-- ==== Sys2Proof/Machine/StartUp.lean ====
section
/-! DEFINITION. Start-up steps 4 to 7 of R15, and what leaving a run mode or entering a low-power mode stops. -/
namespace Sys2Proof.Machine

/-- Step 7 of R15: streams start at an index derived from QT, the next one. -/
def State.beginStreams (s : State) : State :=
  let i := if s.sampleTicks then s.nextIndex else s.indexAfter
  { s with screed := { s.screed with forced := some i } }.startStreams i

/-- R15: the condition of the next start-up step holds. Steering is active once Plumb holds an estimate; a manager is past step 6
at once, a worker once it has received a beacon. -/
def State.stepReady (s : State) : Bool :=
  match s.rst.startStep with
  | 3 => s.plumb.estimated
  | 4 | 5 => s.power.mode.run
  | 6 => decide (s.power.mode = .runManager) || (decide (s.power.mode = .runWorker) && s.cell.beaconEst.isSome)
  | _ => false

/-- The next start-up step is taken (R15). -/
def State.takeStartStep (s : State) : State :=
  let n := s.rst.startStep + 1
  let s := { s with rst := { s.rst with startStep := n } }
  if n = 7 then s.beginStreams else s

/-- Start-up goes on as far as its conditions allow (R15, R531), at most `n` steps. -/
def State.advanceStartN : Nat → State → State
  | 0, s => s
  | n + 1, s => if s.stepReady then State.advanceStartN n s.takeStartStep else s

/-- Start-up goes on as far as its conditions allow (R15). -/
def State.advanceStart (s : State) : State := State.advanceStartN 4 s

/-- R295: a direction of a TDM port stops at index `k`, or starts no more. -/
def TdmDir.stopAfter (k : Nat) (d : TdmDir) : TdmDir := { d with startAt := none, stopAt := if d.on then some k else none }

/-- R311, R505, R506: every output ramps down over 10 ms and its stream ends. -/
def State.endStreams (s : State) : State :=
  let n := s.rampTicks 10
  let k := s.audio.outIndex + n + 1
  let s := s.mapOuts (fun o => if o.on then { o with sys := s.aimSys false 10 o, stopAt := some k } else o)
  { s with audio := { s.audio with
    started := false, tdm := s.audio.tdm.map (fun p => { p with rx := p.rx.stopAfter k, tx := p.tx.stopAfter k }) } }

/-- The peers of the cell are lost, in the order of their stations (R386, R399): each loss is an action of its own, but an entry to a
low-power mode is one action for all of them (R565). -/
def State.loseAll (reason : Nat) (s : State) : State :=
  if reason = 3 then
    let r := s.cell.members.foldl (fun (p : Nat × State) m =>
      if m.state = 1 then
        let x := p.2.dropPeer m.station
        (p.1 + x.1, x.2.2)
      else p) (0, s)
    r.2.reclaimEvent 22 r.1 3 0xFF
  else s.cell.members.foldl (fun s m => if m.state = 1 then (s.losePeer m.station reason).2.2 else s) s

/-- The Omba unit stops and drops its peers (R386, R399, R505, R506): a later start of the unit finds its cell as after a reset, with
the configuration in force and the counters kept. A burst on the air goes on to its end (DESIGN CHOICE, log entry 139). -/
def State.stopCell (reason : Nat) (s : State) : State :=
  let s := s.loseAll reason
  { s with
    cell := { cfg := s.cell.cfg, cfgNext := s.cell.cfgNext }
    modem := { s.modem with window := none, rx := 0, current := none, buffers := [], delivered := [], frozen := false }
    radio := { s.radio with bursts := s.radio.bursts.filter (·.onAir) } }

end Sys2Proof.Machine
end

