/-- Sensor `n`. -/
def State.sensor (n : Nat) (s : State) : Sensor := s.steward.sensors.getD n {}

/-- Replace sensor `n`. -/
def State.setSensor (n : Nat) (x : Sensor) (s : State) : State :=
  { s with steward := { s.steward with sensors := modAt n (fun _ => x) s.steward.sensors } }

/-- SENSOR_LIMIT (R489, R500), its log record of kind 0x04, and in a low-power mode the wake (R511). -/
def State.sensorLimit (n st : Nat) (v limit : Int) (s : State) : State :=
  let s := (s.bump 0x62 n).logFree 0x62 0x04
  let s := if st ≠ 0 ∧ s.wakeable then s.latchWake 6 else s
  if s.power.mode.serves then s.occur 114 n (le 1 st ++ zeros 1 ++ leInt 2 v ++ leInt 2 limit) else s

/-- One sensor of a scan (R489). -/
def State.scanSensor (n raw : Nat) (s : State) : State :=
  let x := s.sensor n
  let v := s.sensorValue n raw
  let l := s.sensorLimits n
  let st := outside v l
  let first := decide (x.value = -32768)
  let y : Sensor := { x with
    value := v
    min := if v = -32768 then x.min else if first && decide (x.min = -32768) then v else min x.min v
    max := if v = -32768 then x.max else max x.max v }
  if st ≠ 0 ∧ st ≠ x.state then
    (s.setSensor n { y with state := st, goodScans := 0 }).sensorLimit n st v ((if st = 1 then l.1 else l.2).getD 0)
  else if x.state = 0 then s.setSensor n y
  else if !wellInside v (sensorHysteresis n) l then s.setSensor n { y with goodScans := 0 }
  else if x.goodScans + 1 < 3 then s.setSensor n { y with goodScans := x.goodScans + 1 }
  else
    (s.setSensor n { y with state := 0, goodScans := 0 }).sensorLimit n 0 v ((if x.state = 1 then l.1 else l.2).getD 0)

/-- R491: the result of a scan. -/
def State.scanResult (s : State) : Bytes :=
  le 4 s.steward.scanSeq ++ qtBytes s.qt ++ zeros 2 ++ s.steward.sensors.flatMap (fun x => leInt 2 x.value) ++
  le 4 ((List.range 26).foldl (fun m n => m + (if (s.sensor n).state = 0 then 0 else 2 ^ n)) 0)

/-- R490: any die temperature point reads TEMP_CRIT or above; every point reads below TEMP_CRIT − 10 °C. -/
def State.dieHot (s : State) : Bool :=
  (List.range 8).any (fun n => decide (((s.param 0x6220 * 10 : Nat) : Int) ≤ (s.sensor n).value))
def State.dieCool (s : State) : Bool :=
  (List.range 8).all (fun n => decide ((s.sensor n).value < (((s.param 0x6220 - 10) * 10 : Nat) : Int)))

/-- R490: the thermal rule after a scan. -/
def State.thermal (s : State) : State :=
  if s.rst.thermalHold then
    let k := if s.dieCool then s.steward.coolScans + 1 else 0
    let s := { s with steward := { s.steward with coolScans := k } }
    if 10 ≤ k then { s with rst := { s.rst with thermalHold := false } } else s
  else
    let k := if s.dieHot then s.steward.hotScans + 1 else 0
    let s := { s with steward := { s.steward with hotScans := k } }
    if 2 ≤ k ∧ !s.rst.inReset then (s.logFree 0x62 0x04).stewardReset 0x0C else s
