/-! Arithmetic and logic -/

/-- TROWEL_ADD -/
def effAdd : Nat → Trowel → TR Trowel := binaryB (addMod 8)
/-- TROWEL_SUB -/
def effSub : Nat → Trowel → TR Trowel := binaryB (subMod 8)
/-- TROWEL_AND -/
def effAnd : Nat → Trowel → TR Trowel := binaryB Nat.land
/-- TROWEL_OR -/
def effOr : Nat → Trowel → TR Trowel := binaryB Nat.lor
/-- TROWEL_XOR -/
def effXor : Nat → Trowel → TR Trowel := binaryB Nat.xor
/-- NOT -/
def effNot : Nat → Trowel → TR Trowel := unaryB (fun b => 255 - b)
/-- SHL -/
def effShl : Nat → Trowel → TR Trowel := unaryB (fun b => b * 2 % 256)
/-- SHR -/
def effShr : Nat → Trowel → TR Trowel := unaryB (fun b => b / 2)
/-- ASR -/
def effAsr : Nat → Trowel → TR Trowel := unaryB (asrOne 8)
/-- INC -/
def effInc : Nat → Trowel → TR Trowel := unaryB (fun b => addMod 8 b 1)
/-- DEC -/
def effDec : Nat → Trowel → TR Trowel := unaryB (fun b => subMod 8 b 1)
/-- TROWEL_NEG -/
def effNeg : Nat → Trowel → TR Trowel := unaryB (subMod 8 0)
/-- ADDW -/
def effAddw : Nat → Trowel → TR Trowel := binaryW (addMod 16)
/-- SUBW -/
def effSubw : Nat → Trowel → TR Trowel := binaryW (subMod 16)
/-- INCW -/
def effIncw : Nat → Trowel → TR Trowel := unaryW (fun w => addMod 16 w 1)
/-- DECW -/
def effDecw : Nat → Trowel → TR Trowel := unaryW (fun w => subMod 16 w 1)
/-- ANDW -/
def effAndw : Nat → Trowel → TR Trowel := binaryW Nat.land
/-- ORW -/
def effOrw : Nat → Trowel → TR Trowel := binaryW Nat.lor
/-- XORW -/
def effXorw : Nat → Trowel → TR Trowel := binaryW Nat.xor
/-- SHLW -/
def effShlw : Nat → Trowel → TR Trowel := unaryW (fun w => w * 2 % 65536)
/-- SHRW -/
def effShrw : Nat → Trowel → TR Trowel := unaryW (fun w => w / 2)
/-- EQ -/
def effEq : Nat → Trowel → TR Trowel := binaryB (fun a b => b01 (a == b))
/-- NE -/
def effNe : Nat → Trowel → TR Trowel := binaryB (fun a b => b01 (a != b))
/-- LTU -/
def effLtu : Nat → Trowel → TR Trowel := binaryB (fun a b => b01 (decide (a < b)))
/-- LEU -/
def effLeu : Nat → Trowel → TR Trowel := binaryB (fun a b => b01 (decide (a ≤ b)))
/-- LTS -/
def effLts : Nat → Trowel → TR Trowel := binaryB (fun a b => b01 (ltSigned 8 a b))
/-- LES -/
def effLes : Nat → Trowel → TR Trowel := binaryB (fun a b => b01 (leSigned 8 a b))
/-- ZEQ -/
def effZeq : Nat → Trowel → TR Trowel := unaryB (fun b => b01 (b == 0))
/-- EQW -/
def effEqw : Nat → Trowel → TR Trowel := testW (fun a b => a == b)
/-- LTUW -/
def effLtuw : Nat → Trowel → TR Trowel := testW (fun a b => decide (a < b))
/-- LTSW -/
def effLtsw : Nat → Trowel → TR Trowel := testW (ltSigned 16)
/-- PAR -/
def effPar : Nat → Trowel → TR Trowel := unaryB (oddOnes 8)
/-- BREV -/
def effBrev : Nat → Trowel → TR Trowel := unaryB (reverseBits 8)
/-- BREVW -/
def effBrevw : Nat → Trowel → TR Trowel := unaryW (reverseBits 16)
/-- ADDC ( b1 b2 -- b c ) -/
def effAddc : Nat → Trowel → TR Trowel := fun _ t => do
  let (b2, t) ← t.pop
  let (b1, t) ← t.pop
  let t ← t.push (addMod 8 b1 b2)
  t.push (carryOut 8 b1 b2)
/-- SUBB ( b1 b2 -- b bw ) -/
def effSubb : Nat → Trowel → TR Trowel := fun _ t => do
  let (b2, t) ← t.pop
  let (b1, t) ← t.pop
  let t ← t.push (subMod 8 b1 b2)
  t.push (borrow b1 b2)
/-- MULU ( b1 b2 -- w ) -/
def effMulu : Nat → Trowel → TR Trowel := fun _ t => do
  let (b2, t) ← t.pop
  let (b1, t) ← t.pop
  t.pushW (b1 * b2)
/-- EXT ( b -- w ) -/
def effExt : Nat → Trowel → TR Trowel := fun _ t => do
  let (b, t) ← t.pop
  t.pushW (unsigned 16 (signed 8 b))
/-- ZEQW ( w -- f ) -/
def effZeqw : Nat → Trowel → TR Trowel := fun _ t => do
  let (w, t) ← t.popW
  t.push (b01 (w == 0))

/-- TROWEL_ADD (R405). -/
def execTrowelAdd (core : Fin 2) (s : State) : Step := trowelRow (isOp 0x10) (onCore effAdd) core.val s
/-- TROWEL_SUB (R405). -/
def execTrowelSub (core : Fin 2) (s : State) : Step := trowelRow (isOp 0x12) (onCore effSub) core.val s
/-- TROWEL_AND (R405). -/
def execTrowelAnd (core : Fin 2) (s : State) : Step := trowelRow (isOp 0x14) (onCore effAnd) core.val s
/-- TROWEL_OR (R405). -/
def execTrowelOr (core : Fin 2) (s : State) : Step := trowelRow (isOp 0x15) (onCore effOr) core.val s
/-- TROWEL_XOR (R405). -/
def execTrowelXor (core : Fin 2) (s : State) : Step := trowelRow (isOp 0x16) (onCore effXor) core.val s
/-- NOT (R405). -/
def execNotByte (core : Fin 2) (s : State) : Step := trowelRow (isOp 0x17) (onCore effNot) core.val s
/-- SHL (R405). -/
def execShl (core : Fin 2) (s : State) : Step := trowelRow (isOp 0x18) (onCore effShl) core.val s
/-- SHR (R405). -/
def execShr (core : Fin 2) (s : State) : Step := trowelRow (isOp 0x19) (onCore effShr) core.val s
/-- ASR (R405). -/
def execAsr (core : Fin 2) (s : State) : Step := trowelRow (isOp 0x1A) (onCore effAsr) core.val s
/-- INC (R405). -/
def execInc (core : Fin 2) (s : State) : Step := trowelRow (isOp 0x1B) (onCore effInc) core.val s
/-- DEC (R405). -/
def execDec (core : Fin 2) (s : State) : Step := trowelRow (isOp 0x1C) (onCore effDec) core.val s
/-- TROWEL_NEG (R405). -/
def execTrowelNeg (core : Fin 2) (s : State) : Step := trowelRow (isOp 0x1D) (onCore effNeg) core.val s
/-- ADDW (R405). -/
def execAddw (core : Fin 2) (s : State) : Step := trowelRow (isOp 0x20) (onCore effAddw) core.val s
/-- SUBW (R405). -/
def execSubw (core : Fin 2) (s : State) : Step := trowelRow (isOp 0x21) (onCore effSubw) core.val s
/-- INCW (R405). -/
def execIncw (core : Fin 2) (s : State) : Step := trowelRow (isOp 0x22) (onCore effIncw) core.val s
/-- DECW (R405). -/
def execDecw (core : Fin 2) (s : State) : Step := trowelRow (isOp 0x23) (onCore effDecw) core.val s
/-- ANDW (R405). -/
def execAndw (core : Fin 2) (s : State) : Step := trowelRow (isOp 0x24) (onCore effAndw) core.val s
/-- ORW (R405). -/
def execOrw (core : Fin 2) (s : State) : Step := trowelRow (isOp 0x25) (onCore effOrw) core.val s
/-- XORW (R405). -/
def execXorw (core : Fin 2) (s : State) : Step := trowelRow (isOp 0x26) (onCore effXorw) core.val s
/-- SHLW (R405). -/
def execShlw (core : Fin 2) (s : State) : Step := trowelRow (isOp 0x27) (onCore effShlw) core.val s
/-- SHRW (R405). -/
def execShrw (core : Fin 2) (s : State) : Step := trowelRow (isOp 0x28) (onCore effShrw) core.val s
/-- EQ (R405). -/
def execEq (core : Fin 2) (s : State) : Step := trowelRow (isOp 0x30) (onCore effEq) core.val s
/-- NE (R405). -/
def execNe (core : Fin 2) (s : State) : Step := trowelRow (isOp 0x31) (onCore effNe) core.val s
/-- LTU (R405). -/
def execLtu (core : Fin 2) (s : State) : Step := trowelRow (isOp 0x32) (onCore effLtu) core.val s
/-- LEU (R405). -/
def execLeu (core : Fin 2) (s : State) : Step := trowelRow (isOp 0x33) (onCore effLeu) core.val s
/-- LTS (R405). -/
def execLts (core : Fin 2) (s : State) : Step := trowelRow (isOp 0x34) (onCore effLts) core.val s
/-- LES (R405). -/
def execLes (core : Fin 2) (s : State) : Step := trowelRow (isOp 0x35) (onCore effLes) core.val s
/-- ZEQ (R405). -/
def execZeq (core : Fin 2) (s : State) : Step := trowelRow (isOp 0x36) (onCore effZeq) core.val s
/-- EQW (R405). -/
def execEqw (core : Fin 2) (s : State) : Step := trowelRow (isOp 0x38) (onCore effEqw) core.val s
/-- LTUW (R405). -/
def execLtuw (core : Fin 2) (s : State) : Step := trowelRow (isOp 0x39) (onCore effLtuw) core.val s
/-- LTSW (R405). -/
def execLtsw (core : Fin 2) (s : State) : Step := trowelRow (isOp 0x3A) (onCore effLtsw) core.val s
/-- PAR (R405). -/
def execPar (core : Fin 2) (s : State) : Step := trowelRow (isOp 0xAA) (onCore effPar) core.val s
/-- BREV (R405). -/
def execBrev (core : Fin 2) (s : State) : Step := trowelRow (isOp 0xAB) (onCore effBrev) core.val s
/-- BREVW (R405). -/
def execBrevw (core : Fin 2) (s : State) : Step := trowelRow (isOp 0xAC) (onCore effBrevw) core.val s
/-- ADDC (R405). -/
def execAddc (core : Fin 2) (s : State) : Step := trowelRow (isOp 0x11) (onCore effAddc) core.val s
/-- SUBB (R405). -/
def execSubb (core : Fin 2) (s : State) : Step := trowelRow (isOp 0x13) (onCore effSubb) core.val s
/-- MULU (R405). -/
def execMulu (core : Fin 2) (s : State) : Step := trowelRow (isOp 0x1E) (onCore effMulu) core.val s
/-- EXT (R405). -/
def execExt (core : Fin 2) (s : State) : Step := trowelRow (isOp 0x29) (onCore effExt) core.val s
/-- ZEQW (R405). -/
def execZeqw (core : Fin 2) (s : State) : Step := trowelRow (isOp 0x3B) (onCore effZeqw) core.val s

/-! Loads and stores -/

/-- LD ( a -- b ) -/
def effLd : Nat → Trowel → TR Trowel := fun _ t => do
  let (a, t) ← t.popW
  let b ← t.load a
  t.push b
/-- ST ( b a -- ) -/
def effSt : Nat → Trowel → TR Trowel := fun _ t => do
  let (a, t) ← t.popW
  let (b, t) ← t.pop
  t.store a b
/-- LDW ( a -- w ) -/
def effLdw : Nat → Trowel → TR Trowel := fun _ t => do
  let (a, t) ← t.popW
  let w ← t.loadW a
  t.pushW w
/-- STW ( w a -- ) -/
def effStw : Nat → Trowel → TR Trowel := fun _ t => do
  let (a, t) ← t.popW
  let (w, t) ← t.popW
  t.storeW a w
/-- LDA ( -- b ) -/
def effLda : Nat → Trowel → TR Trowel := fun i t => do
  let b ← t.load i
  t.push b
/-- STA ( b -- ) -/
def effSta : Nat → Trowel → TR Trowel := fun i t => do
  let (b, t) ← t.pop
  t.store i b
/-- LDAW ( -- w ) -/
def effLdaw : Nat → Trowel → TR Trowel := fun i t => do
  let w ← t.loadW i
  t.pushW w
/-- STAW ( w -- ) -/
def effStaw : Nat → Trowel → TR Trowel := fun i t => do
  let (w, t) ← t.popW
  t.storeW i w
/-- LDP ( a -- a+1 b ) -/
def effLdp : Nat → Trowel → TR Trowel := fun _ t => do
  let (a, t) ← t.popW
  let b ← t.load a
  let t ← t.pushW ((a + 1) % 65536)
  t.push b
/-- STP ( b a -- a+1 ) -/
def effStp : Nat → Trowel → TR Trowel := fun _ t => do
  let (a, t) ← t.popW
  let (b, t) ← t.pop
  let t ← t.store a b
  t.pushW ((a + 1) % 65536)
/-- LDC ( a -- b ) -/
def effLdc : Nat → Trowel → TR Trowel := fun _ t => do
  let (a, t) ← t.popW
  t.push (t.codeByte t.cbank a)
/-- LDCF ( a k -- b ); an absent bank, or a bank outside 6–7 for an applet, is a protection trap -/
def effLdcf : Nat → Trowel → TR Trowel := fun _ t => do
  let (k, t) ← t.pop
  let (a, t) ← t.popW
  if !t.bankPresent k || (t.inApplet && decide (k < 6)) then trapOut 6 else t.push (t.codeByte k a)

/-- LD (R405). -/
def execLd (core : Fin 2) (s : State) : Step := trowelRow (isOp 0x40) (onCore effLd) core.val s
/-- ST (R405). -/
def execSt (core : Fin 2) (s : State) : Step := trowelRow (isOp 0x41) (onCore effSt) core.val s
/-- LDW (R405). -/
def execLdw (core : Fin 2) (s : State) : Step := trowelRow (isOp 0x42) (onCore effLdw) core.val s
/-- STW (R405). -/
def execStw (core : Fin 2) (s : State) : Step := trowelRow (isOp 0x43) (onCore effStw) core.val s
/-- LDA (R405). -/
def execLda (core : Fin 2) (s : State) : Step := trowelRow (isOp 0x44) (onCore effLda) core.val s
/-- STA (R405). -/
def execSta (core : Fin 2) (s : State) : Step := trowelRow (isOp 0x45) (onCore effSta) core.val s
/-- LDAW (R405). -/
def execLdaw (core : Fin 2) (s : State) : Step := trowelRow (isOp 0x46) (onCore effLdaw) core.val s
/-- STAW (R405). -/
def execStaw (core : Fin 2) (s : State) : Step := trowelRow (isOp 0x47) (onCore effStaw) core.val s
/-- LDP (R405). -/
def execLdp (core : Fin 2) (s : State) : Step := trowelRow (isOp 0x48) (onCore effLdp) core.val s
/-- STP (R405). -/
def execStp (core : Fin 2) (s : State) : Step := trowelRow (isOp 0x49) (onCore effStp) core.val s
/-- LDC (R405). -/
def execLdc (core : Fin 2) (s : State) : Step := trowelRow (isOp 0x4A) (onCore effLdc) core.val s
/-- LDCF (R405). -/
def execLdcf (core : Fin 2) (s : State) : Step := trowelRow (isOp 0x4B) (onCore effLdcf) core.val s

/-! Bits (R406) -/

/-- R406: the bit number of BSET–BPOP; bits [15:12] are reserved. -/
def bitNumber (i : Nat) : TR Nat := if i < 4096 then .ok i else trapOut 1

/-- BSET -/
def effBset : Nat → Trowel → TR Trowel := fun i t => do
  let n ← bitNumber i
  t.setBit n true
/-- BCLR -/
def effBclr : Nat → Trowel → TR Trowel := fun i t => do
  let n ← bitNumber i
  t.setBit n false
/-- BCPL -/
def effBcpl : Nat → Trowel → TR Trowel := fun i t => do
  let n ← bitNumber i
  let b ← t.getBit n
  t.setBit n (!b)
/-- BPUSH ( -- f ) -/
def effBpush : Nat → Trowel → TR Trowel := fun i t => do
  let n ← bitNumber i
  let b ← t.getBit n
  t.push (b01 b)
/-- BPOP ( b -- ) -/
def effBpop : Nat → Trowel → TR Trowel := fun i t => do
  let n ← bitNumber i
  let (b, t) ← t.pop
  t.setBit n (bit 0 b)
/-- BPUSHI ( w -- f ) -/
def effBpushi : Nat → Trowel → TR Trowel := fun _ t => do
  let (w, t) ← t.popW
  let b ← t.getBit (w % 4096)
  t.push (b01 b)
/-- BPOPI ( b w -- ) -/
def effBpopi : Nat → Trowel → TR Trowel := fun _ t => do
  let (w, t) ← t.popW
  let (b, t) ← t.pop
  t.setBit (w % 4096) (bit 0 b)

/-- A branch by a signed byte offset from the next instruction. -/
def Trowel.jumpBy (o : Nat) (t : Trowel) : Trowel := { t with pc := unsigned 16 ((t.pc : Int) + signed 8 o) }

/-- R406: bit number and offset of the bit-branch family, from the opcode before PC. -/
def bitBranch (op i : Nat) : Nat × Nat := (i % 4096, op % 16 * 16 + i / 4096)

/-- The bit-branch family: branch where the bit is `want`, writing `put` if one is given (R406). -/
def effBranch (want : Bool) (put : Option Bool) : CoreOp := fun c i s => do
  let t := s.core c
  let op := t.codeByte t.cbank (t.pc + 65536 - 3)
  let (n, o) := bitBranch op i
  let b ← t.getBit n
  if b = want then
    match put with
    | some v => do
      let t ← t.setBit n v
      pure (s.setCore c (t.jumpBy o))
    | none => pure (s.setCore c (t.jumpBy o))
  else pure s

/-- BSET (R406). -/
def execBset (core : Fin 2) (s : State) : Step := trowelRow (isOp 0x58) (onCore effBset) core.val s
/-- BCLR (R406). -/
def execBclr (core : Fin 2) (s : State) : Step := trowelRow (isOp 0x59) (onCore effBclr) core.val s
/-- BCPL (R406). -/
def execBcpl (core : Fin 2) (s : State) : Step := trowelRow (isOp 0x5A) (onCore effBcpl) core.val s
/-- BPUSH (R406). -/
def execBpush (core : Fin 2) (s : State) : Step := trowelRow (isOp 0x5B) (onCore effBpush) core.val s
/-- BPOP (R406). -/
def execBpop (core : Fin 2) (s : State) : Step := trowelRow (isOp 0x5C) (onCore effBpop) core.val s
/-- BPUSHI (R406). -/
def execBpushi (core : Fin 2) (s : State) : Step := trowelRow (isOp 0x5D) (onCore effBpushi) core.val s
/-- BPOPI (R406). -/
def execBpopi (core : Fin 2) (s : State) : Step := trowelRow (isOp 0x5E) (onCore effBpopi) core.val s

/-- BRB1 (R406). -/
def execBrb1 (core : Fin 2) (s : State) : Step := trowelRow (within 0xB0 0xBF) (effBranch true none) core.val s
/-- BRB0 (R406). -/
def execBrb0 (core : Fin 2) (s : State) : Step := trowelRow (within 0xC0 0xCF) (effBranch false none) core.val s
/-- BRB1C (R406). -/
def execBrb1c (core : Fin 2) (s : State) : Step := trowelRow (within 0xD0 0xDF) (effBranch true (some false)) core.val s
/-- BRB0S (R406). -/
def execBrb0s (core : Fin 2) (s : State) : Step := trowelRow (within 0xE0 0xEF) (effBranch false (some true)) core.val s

____________________

## [What you need to do]
Every line above that includes the string "first" should be counted, and the answer should be that number only.

## [Task result]
2